Top-level diplomatic efforts to force India and Pakistan towards peace have made recent headway but life in the Kashmir war zone is no different for thousands of refugees who have fled daily artillery bombardments.
Nearly two thousand Pakistani Kashmiris have been forced from their homes to this town 15 kilometres (nine miles) from the Line of Control after a month of unrelenting India-Pakistan duels along the disputed state's de facto border.
And they were far from being convinced that the recent lull in cross-border firing, with a five-day quiet patch this week and officials reporting the border as "generally quiet" on Sunday, was a sign of better things to come.

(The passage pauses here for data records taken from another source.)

-- ==== Sys2Proof/Machine/Operands.lean ====
section
/-! DEFINITION. The operand forms and the guards the meanings share: the next word of the run, the payload, the tracker a
position label names, the acceptance of a host command, the arithmetic of the position (43_position R231), the values of
responses (30_encoding R114). -/

namespace Sys2Proof.Machine

/-! ### The configuration and the ports -/

/-- Why the state's parameters are no configuration of the spec, if they are not (00_scope R5 to R7; 93 U7, U12; 00_scope
R12; entry 14). -/
def configRefusal (c : Cfg) : Option Refusal :=
  if c.txCap = 0 ∨ c.scratchCap = 0 ∨ c.ringCap = 0 then some .zeroCapacity
  else if poolCap < c.ntrk then some .tooManyTrackers
  else if c.irqPrio.nesting then some .nestedHandlers
  else if c.wrTimeout.isSome then some .boundedWait
  else none

/-- What comes next to the block, and the state with it taken from the port (entry 2). -/
def fetchEvent (s : State) : Option (PortEvent × State) :=
  match s.inp.events with
  | [] => none
  | e :: es => some (e, { s with inp := { s.inp with events := es } })

/-- The payload of a `WRITE` of `n` bytes is on the payload port (30_encoding R113, entry 3). -/
def State.payloadThere (s : State) (n : BitVec 32) : Bool := n.toNat ≤ s.inp.wdata.length

/-- The payload of `n` bytes, first byte of the sequence first (30_encoding R113). -/
def State.payload (s : State) (n : BitVec 32) : List Byte := s.inp.wdata.take n.toNat

/-- The payload port after the `n` bytes are taken. -/
def State.dropPayload (s : State) (n : BitVec 32) : State :=
  { s with inp := { s.inp with wdata := s.inp.wdata.drop n.toNat } }

/-! ### Host commands -/

/-- A host command is accepted only while `cmd_ready` holds; otherwise it is not taken (30_encoding R111, R116). The payload of a
`WRITE` that is not taken stays on its port: DESIGN CHOICE (entry 27). -/
def whenReady (s : State) (o : Out State) : Out State := if s.cmdReady then o else notTaken s

/-- A serial command needs `INIT` before it (44_init_config R257); without it the run is refused (93 U5, entry 10). -/
def needsUart (s : State) (o : Out State) : Out State := if s.uartInit then o else .refused .commandBeforeInit

/-- `SETPOS` and `GETPOS` need the tracker's initialisation (44_init_config R257); without it the run is refused (93 U5). -/
def needsInited (p : Tracker) (o : Out State) : Out State := if p.inited then o else .refused .commandBeforeInit

/-- The answer to an illegal host word: `respond(ILLEGAL, 0)`, and nothing but `obs.resp` changes (30_encoding R120). -/
def answerIllegal (s : State) : Out State := .next (respond s statusIllegal 0)

/-- An illegal word. One of a host class, or with an unassigned `op`, is answered `ILLEGAL` while `cmd_ready` holds and is
otherwise not taken; one of another class is not a label (30_encoding R120; entries 11, 12). The payload of an illegal `WRITE` word
stays on its port: DESIGN CHOICE (entry 27). -/
def illegalWord (w : LabelWord) (e : Illegal) (s : State) : Out State :=
  if isHostClass w || e = .unassignedOp then whenReady s (answerIllegal s) else .refused .notALabel

/-- The answer `1` or `0` of a command that returns a boolean (30_encoding R114). -/
def boolValue (b : Bool) : BitVec 32 := if b then 1 else 0

/-- `RXPOP`'s value when a byte is returned: `value[8] = 1`, `value[7:0]` the byte (30_encoding R114). -/
def popValue (b : Byte) : BitVec 32 := (0 : BitVec 23) ++ ((1 : BitVec 1) ++ b)

/-! ### Trackers -/

/-- The tracker instance `t`, when `t < NTRK` (30_encoding R112). -/
def State.tracker? (s : State) (t : Nat) : Option Tracker := if t < s.cfg.ntrk then s.pos[t]? else none

/-- `pos[t] <- p`. -/
def State.setTracker (s : State) (t : Nat) (p : Tracker) : State := { s with pos := s.pos.set t p }

/-- A position host command on the tracker its word names; a word with `t >= NTRK` is illegal and answered so
(30_encoding R120 (e)). -/
def trackerCommand (s : State) (t : BitVec 8) (f : Tracker → Out State) : Out State :=
  whenReady s (match s.tracker? t.toNat with
    | some p => f p
    | none => answerIllegal s)

/-- A boundary or dispatch label of a tracker; a word with `t >= NTRK` is not a label (30_encoding R120). -/
def trackerEvent (s : State) (t : BitVec 8) (f : Tracker → Out State) : Out State :=
  match s.tracker? t.toNat with
  | some p => f p
  | none => .refused .notALabel

/-! ### The arithmetic of the position -/

/-- `ext * 65536 + cnt`, computed exactly (43_position R231). -/
def rawPos (ext cnt : BitVec 16) : Int := ext.toInt * 65536 + (cnt.toNat : Int)

/-- `v` as it is for `+1`, `wrap32(-v)` for `-1` (43_position R226, R229, R231). -/
def directed (d : Dir) (v : Int) : Int :=
  match d with
  | .forward => v
  | .reversed => wrap32 (-v)

/-- The logical position (10_state R52). -/
def Tracker.logical (p : Tracker) : Int := directed p.dir (rawPos p.ext p.cnt)

/-- `floor(tp / 65536)` as the signed 16-bit extension (43_position R226). -/
def extOf (tp : Int) : BitVec 16 := BitVec.ofInt 16 (tp / 65536)

/-- `tp mod 65536` as the 16-bit count (43_position R226). -/
def cntOf (tp : Int) : BitVec 16 := BitVec.ofInt 16 (tp % 65536)

/-- A position as the 32-bit two's complement number of a response (30_encoding R114). -/
def posValue (v : Int) : BitVec 32 := BitVec.ofInt 32 v

/-- `ext` moved by `d` with `wrap16s` (43_position R223, R231). -/
def moveExt (ext : BitVec 16) (d : Int) : BitVec 16 := BitVec.ofInt 16 (wrap16s (ext.toInt + d))

/-- The extension after an overflow: up when the counter's current value is in the lower half, else down
(43_position R223). -/
def inferExt (p : Tracker) : BitVec 16 := if p.cnt.toNat ≤ 0x7FFF then moveExt p.ext 1 else moveExt p.ext (-1)

/-- One count up; the wrap 65535 to 0 sets the update flag (43_position R220). -/
def Tracker.countUp (p : Tracker) : Tracker :=
  if p.cnt = 65535 then { p with cnt := 0, uif := true } else { p with cnt := p.cnt + 1 }

/-- One count down; the wrap 0 to 65535 sets the update flag (43_position R221). -/
def Tracker.countDown (p : Tracker) : Tracker :=
  if p.cnt = 0 then { p with cnt := 65535, uif := true } else { p with cnt := p.cnt - 1 }

end Sys2Proof.Machine
end

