-- ==== Sys2Proof/Machine/Enabled.lean ====
section
/-! DEFINITION. The enabling condition of every label (00_scope R19), as its rule gives it. The meanings test the same conditions;
this file collects them so that a claim can speak of the enabled labels of a state. -/

namespace Sys2Proof.Machine

/-- The label is enabled in the state (00_scope R19; the rules named in 30_encoding R118). -/
def enabled (i : Instr) (s : State) : Bool :=
  match i with
  | .init _ _ _ => s.cmdReady && !s.uartInit
  | .write n => s.cmdReady && s.uartInit && s.payloadThere n
  | .isbusy => s.cmdReady && s.uartInit
  | .chkfrm => s.cmdReady && s.uartInit
  | .setrxcb _ _ => s.cmdReady
  | .rxpop => s.cmdReady && s.uartInit
  | .posinit t => s.cmdReady && (s.tracker? t.toNat).isSome
  | .initall => s.cmdReady
  | .setdir t _ => s.cmdReady && (s.tracker? t.toNat).isSome
  | .setpos t _ => s.cmdReady && (s.tracker? t.toNat).any (fun p => p.inited)
  | .getpos t => s.cmdReady && (s.tracker? t.toNat).any (fun p => p.inited)
  | .ncstep => s.ncstepReady
  | .icstep => s.icstepReady
  | .eqdisp => s.eqdispReady
  | .dtxb => s.dtxbReady && s.tx.dtx.src.isSome
  | .ltc => s.ltcReady
  | .ltxe => s.ltxeReady
  | .lineb _ => s.serialOn
  | .drxb => s.drxbReady
  | .lidle => s.serialOn
  | .cntup t => s.fault = .none && (s.tracker? t.toNat).any (fun p => p.inited)
  | .cntdn t => s.fault = .none && (s.tracker? t.toNat).any (fun p => p.inited)
  | .irqtxc => s.dispatchReady .txc && s.irqRequested .txc
  | .irqidle => s.dispatchReady .idle && s.irqRequested .idle
  | .irqrxne => s.dispatchReady .rxne && s.irqRequested .rxne
  | .irqore => s.dispatchReady .ore && s.irqRequested .ore
  | .irqovf t => s.dispatchReady .ovf && (s.tracker? t.toNat).any (fun p => p.inited && p.uif)

end Sys2Proof.Machine
end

"Regardless of what leaders on both sides are saying, there is no peace on the ground," Bagh Ali Shah, a refugee living in an impoverished camp here, told AFP.
"We do not trust Indian leaders," said Shah, who weathered the Kashmir wars of 1965 and 1971 but has been forced out of his home village of Revand by the recent cross-border attacks.
"As long as the Indian forces are there, we expect every brute, inhuman action from them. They have been killing our women and children without any provocation for more than a decade."
Zahir Hussain is a refugee from the same village in the Chakothi sector south of Muzaffarabad, where official records show 43 people have been killed and scores have been injured in 12 years of shelling.
He said the mortar attacks had paralysed village life.
"We cannot move about, we cannot cultivate. Suddenly shelling starts leaving no chance to take shelter," he said.
"We will believe easing of tensions when we will see its impact on the ground."
New Delhi has recently withdrawn its navy from waters off Pakistan, reopened its airspace to Pakistani flights and granted leave to some of its hundreds of thousands of troops stationed on the borders.
The gestures, after concerted diplomatic pressure from the international community and most notably the United States, Britain and Russia, have been lauded as a sign the nuclear-armed rivals were stepping back from the brink of war.
But Shah, one of many thousands bearing the brunt of India and Pakistan's ongoing row over Kashmir, dismissed the moves as "eyewash".
"Return of naval warships and grant of leave to soldiers all are eyewash. For us there is no change," he said, standing outside one of around 40 refugee tents here.
Feelings are also running high in the border village of Chakothi, where every other shop has been damaged by shelling.
Only a handful of the village's 200 stores were open on Sunday and there were no customers to be seen after a fatal attack on May 18 which killed one woman and injured 12 more.
"My shop has been closed since May 18. I have opened it today only for dusting because there is no business, as there are no customers," said Safir Azam, 18, who runs a small grocery store.
Another shopkeeper described reports that tensions had eased as "misleading".
"Tensions have not receded. We are living in a permanent state of fear and uncertainty," said Syed Muzaffar.
Indian hillside posts barely 200 metres away are clearly visible from the market.
"As I talk to you, my ears are towards them (the Indians). Who knows when they will resume shelling," Muzaffar said. "I don't believe there is peace."
The local administration chief said the shelling made it impossible for people to get on with their lives.
"Sometimes there is a lull for some time, but suddenly heavy shelling starts, which makes it difficult for the people living on the border to carry on with their lives," said Ghulam Bashir Mughal.
Around a million troops are stationed on the Pakistan-India borders following an attack on New Delhi's parliament in December and tensions soared to new heights after a massacre in Indian Kashmir last month.